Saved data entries
[Start of section]

-- ==== Sys2Proof/Certificates/Slice0/Obligations.lean ====
section
/-! DEFINITION. The statements for the provers. -/

open Sys2Proof Sys2Proof.Machine

/-! ### Actor opcodes (chapter 05) -/

/-- R148, R150, R151: each integer opcode that a fire half (an iterative unit for the divisions) holds leaves it and sends
its result, with the firing's CTX and ITER, to both destinations; nothing else changes. -/
def Obligations.IntegerOpcodeResults : Prop :=
  ∀ (s : State) (pe pipe : Nat) (f : Firing),
    (s.holds pe pipe 0x01 f → Gives s (.add pe pipe) pe pipe pipe f (f.xa + f.xb).toNat) ∧
    (s.holds pe pipe 0x02 f → Gives s (.sub pe pipe) pe pipe pipe f (f.xa - f.xb).toNat) ∧
    (s.holds pe pipe 0x03 f → Gives s (.and pe pipe) pe pipe pipe f (f.xa &&& f.xb).toNat) ∧
    (s.holds pe pipe 0x04 f → Gives s (.or pe pipe) pe pipe pipe f (f.xa ||| f.xb).toNat) ∧
    (s.holds pe pipe 0x05 f → Gives s (.xor pe pipe) pe pipe pipe f (f.xa ^^^ f.xb).toNat) ∧
    (s.holds pe pipe 0x06 f → Gives s (.andn pe pipe) pe pipe pipe f (f.xa &&& ~~~f.xb).toNat) ∧
    (s.holds pe pipe 0x07 f → Gives s (.shl pe pipe) pe pipe pipe f (f.xa <<< (f.vb % 64)).toNat) ∧
    (s.holds pe pipe 0x08 f → Gives s (.shr pe pipe) pe pipe pipe f (f.xa >>> (f.vb % 64)).toNat) ∧
    (s.holds pe pipe 0x09 f → Gives s (.sar pe pipe) pe pipe pipe f (f.xa.sshiftRight (f.vb % 64)).toNat) ∧
    (s.holds pe pipe 0x0A f → Gives s (.rotl pe pipe) pe pipe pipe f (f.xa.rotateLeft (f.vb % 64)).toNat) ∧
    (s.holds pe pipe 0x0B f → Gives s (.min pe pipe) pe pipe pipe f (if f.xb.slt f.xa then f.vb else f.va)) ∧
    (s.holds pe pipe 0x0C f → Gives s (.max pe pipe) pe pipe pipe f (if f.xa.slt f.xb then f.vb else f.va)) ∧
    (s.holds pe pipe 0x0D f → Gives s (.minu pe pipe) pe pipe pipe f (Nat.min f.va f.vb)) ∧
    (s.holds pe pipe 0x0E f → Gives s (.maxu pe pipe) pe pipe pipe f (Nat.max f.va f.vb)) ∧
    (s.holds pe pipe 0x10 f → Gives s (.mul pe pipe) pe pipe pipe f (f.xa * f.xb).toNat) ∧
    (s.holds pe pipe 0x11 f → Gives s (.mulhu pe pipe) pe pipe pipe f (f.va * f.vb / 2 ^ 64)) ∧
    (s.holds pe pipe 0x12 f → Gives s (.mulhs pe pipe) pe pipe pipe f
      (BitVec.ofInt 64 (f.xa.toInt * f.xb.toInt / 2 ^ 64)).toNat) ∧
    (s.holds pe (2 + pipe) 0x14 f → Gives s (.divu pe pipe) pe pipe (2 + pipe) f
      (if f.vb = 0 then 0xFFFFFFFFFFFFFFFF else f.va / f.vb)) ∧
    (s.holds pe (2 + pipe) 0x15 f → Gives s (.divs pe pipe) pe pipe (2 + pipe) f
      (if f.vb = 0 then 0xFFFFFFFFFFFFFFFF else (BitVec.ofInt 64 (f.xa.toInt.tdiv f.xb.toInt)).toNat)) ∧
    (s.holds pe (2 + pipe) 0x16 f → Gives s (.remu pe pipe) pe pipe (2 + pipe) f
      (if f.vb = 0 then f.va else f.va % f.vb)) ∧
    (s.holds pe (2 + pipe) 0x17 f → Gives s (.rems pe pipe) pe pipe (2 + pipe) f
      (if f.vb = 0 then f.va else (BitVec.ofInt 64 (f.xa.toInt.tmod f.xb.toInt)).toNat))

/-- R148, R153 to R155: the comparisons give 1 or 0; SWITCH sends a to one destination by bit r mod 64 of c, MERGE gives a or
r, GATE sends a or nothing, FAN gives a, SETFLOW gives a with FLOW b[9:0]; nothing else changes. -/
def Obligations.CompareAndSteerResults : Prop :=
  ∀ (s : State) (pe pipe : Nat) (f : Firing),
    (s.holds pe pipe 0x20 f → Gives s (.ceq pe pipe) pe pipe pipe f (if f.va = f.vb then 1 else 0)) ∧
    (s.holds pe pipe 0x21 f → Gives s (.cne pe pipe) pe pipe pipe f (if f.va = f.vb then 0 else 1)) ∧
    (s.holds pe pipe 0x22 f → Gives s (.clt pe pipe) pe pipe pipe f (if f.xa.toInt < f.xb.toInt then 1 else 0)) ∧
    (s.holds pe pipe 0x23 f → Gives s (.cle pe pipe) pe pipe pipe f (if f.xa.toInt ≤ f.xb.toInt then 1 else 0)) ∧
    (s.holds pe pipe 0x24 f → Gives s (.cltu pe pipe) pe pipe pipe f (if f.va < f.vb then 1 else 0)) ∧
    (s.holds pe pipe 0x25 f → Gives s (.cleu pe pipe) pe pipe pipe f (if f.va ≤ f.vb then 1 else 0)) ∧
    (s.holds pe pipe 0x26 f → Gives s (.btst pe pipe) pe pipe pipe f (f.va / 2 ^ (f.vb % 64) % 2)) ∧
    (s.holds pe pipe 0x28 f → Sends s (.switch pe pipe) pe pipe pipe
      (f.result (if f.vc.testBit (f.vb % 64) then 0 else 1) f.va f.poisoned f.iter f.outFlow)) ∧
    (s.holds pe pipe 0x29 f → Gives s (.merge pe pipe) pe pipe pipe f (if f.vc.testBit 0 then f.va else f.vb)) ∧
    (s.holds pe pipe 0x2A f → Sends s (.gate pe pipe) pe pipe pipe
      (if f.vc.testBit (f.vb % 64) then f.results f.va f.poisoned f.iter f.outFlow else [])) ∧
    (s.holds pe pipe 0x2B f → Gives s (.fan pe pipe) pe pipe pipe f f.va) ∧
    (s.holds pe pipe 0x2C f → Sends s (.setflow pe pipe) pe pipe pipe
      (f.results f.va f.poisoned f.iter (f.vb % 1024)))

/-- R148, R157, R161, R180, R181, R185: NEXTITER and SETITER send a with the new ITER while it lies in 28 bits, and raise
firing fault 0x21 and send nothing when it does not; GETTAG makes a tag; POPC, FFS, BITSCATTER, BITGATHER and the
reductions give their values; UNSCRAMBLE replaces a field through a loaded map; RDTIME gives TIME in the fc of issue. -/
def Obligations.TagAndBitResults : Prop :=
  ∀ (s : State) (pe pipe : Nat) (f : Firing),
    (∀ (c : Instr) (i : Int),
      (c = .nextiter pe pipe ∧ s.holds pe pipe 0x30 f ∧
          i = f.iter + (if wImm16 f.word = 0 then 1 else (BitVec.ofNat 16 (wImm16 f.word)).toInt)) ∨
        (c = .setiter pe pipe ∧ s.holds pe pipe 0x31 f ∧ i = f.vb) →
      (∀ n : Nat, i = n → n ≤ 0xFFFFFFF → Sends s c pe pipe pipe (f.results f.va f.poisoned n f.outFlow)) ∧
      (i < 0 ∨ 0xFFFFFFF < i → s.rcd.intake.length < 64 → ∃ t e, exec c s = .next t ∧ Tbl.find (t.pe pe).fire pipe = none ∧
        t.gone pe pipe = s.gone pe pipe ∧ t.net = s.net ∧ t.rcd.intake = intakeAdd s.rcd.intake e ∧ e.code = 0x8121 ∧ e.cls = 4 ∧
        e.inst = pe ∧ (f.ctx ≠ 0 → s.ctxLive f.ctx = true → (Tbl.find s.cm.jobs (s.ctx f.ctx).job).isSome = true →
          ∃ k, t.cm.killQ = s.cm.killQ ++ [k] ∧ k.job = (s.ctx f.ctx).job ∧ k.end_ = 3 ∧ k.cause = 0x21 ∧ k.fault = [f.ctx]))) ∧
    (s.holds pe pipe 0x36 f → Gives s (.gettag pe pipe) pe pipe pipe f
      (f.ctx * 2 ^ 44 + wMod f.word % 2 ^ 14 * 2 ^ 30 + f.iter * 4 + wMod f.word / 2 ^ 14)) ∧
    (s.holds pe pipe 0x80 f → Gives s (.popc pe pipe) pe pipe pipe f ((List.range 64).countP f.va.testBit)) ∧
    (s.holds pe pipe 0x81 f → f.va = 0 → Gives s (.ffs pe pipe) pe pipe pipe f 64) ∧
    (s.holds pe pipe 0x81 f → f.va ≠ 0 → ∃ v, f.va.testBit v = true ∧
      (∀ j, f.va.testBit j = true → if wMod f.word % 2 = 0 then v ≤ j else j ≤ v) ∧
      Gives s (.ffs pe pipe) pe pipe pipe f v) ∧
    (s.holds pe pipe 0x82 f → Gives s (.bitscatter pe pipe) pe pipe pipe f
      ((((List.range 64).filter f.vb.testBit).mapIdx fun k i => if f.va.testBit k then 2 ^ i else 0).sum)) ∧
    (s.holds pe pipe 0x83 f → Gives s (.bitgather pe pipe) pe pipe pipe f
      ((((List.range 64).filter f.vb.testBit).mapIdx fun k i => if f.va.testBit i then 2 ^ k else 0).sum)) ∧
    (∀ sh tab, s.holds pe pipe 0x84 f → f.vb < 16 → Tbl.find s.maps f.vb = some (sh, tab) →
      Gives s (.unscramble pe pipe) pe pipe pipe f (setBits f.va (sh + 11) sh (Tbl.get 0 tab (f.va / 2 ^ sh % 4096)))) ∧
    (s.holds pe pipe 0x90 f → Gives s (.hsum pe pipe) pe pipe pipe f (f.lanes (wMod f.word)).sum) ∧
    (s.holds pe pipe 0x91 f → ∃ v, v ∈ f.lanes (wMod f.word) ∧ (∀ x ∈ f.lanes (wMod f.word), x ≤ v) ∧
      Gives s (.hmaxu pe pipe) pe pipe pipe f v) ∧
    (s.holds pe pipe 0x92 f → ∃ v, v ∈ f.lanes (wMod f.word) ∧ (∀ x ∈ f.lanes (wMod f.word), v ≤ x) ∧
      Gives s (.hminu pe pipe) pe pipe pipe f v) ∧
    (s.holds pe pipe 0x93 f → Gives s (.hnz pe pipe) pe pipe pipe f
      ((f.lanes (wMod f.word)).mapIdx fun i x => if x = 0 then 0 else 2 ^ i).sum) ∧
    (s.holds pe pipe 0x94 f → Gives s (.vaddsu pe pipe) pe pipe pipe f
      ((List.range (8 / 2 ^ (wMod f.word % 4))).map fun i =>
        let w := 8 * 2 ^ (wMod f.word % 4)
        min (2 ^ w - 1) (f.va / 2 ^ (w * i) % 2 ^ w + f.vb / 2 ^ (w * i) % 2 ^ w) * 2 ^ (w * i)).sum) ∧
    (s.holds pe pipe 0x18 f → s.alone → Gives s (.rdtime pe pipe) pe pipe pipe f f.issued)

/-- R133, R162, R166 to R168, R182, R186: a memory or tally opcode whose operands are not poisoned (ILOAD and LD: whatever
their poison) and whose address lies in its window puts its firing in service in a response slot and sends its request;
nothing else changes. R186: a poisoned ST, ISTORE, RESET, far atomic or TALLY sends no request; each destination receives
a poisoned token with VALUE 0, one event record with code 0x8013 is asked for, and no response slot is held. -/
def Obligations.MemoryOpcodeRequests : Prop :=
  (∀ (s : State) (pe pipe : Nat) (f : Firing) (sh : Bool) (addr : Nat),
     (∀ i, s.holds pe pipe 0x40 f → i = (if wArity f.word = 0 then f.va else (f.xa + f.xb).toNat) →
       i < (s.job f.job).istrElems →
       AsksMem s (.iload pe pipe) pe pipe f .iload false ((s.job f.job).istrBase + 16 * i)) ∧
     (s.holds pe pipe 0x41 f → f.poisoned = false → f.va < (s.job f.job).istrElems →
       AsksMem s (.istore pe pipe) pe pipe f .istore false ((s.job f.job).istrBase + 16 * f.va)) ∧
     (s.holds pe pipe 0x42 f → f.poisoned = false → f.va < (s.job f.job).istrElems →
       AsksMem s (.resetElem pe pipe) pe pipe f .ireset false ((s.job f.job).istrBase + 16 * f.va)) ∧
     (∀ n, s.holds pe pipe 0x50 f → wArity f.word = 0 → n = 8 / 2 ^ (wMod f.word % 4) →
       s.window f f.va n (n == 8) = some (sh, addr) →
       AsksMem s (.ldMem pe pipe) pe pipe f (.ld n (bit (wMod f.word) 2)) sh addr) ∧
     (s.holds pe pipe 0x50 f → wArity f.word = 1 → s.window f (f.xa + f.xb).toNat 8 true = some (sh, addr) →
       AsksMem s (.ldMem pe pipe) pe pipe f (.ld 8 false) sh addr) ∧
     (∀ n, s.holds pe pipe 0x51 f → f.poisoned = false → n = (if wImmSel f.word = 0 then 8 / 2 ^ (wMod f.word % 4) else 8) →
       s.window f f.va n (n == 8 && f.vb == 0) = some (sh, addr) → AsksMem s (.stMem pe pipe) pe pipe f (.st n) sh addr) ∧
     (s.holds pe pipe 0x52 f → f.poisoned = false → s.window f f.va 8 (f.vb == 1) = some (sh, addr) →
       AsksMem s (.swapMem pe pipe) pe pipe f .swap sh addr) ∧
     (s.holds pe pipe 0x53 f → f.poisoned = false → s.window f f.va 8 false = some (sh, addr) →
       AsksMem s (.casMem pe pipe) pe pipe f .cas sh addr) ∧
     (s.holds pe pipe 0x54 f → f.poisoned = false → s.window f f.va 8 false = some (sh, addr) →
       AsksMem s (.faddMem pe pipe) pe pipe f .fadd sh addr) ∧
     (s.holds pe pipe 0x55 f → f.poisoned = false → s.window f f.va 8 false = some (sh, addr) →
       AsksMem s (.farOr pe pipe) pe pipe f .for_ sh addr) ∧
     (s.holds pe pipe 0x56 f → f.poisoned = false → s.window f f.va 8 false = some (sh, addr) →
       AsksMem s (.fmaxuMem pe pipe) pe pipe f .fmaxu sh addr) ∧
     (s.holds pe pipe 0x85 f → f.poisoned = false → f.vb % 4 < s.nTu → f.vb < 2 ^ 12 → f.vb / 4 % 8 < 6 →
       Asks s (.tally pe pipe) pe pipe f (.rsp (s.pe pe).rspSlot) (.tu (f.vb % 4))
         (.tally { pe := pe, slot := (s.pe pe).rspSlot, ctx := f.ctx, a := f.va, op := f.vb / 4 % 8,
                   space := f.vb / 32 % 128 }) (some (f.carry f.ctx f.act f.iter 0)))) ∧
  (∀ (s : State) (pe pipe : Nat) (f : Firing) (c : Instr) (op : Nat),
     (c, op) ∈ [(Instr.istore pe pipe, 0x41), (.resetElem pe pipe, 0x42), (.stMem pe pipe, 0x51), (.swapMem pe pipe, 0x52),
       (.casMem pe pipe, 0x53), (.faddMem pe pipe, 0x54), (.farOr pe pipe, 0x55), (.fmaxuMem pe pipe, 0x56),
       (.tally pe pipe, 0x85)] →
     s.holds pe pipe op f → f.poisoned = true → s.rcd.intake.length < 64 →
     ∃ t, exec c s = .next t ∧ Tbl.find (t.pe pe).fire pipe = none ∧
       (t.gone pe pipe).Perm (s.gone pe pipe ++ f.results 0 true f.iter f.outFlow) ∧ (t.pe pe).svc = (s.pe pe).svc ∧
       (∃ e, t.rcd.intake = intakeAdd s.rcd.intake e ∧ e.code = 0x8013 ∧ e.cls = 4 ∧ e.inst = pe) ∧
       t = { s with pes := t.pes, net := { s.net with transit := t.net.transit }, rcd := { s.rcd with intake := t.rcd.intake },
                    trace := t.trace, host := t.host, i3c := t.i3c, fc := t.fc })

[End of section]

Task statement
When a line of the records includes "resetElem", that line belongs in the answer.

Solution for this exercise
       AsksMem s (.resetElem pe pipe) pe pipe f .ireset false ((s.job f.job).istrBase + 16 * f.va)) ∧
     (c, op) ∈ [(Instr.istore pe pipe, 0x41), (.resetElem pe pipe, 0x42), (.stMem pe pipe, 0x51), (.swapMem pe pipe, 0x52),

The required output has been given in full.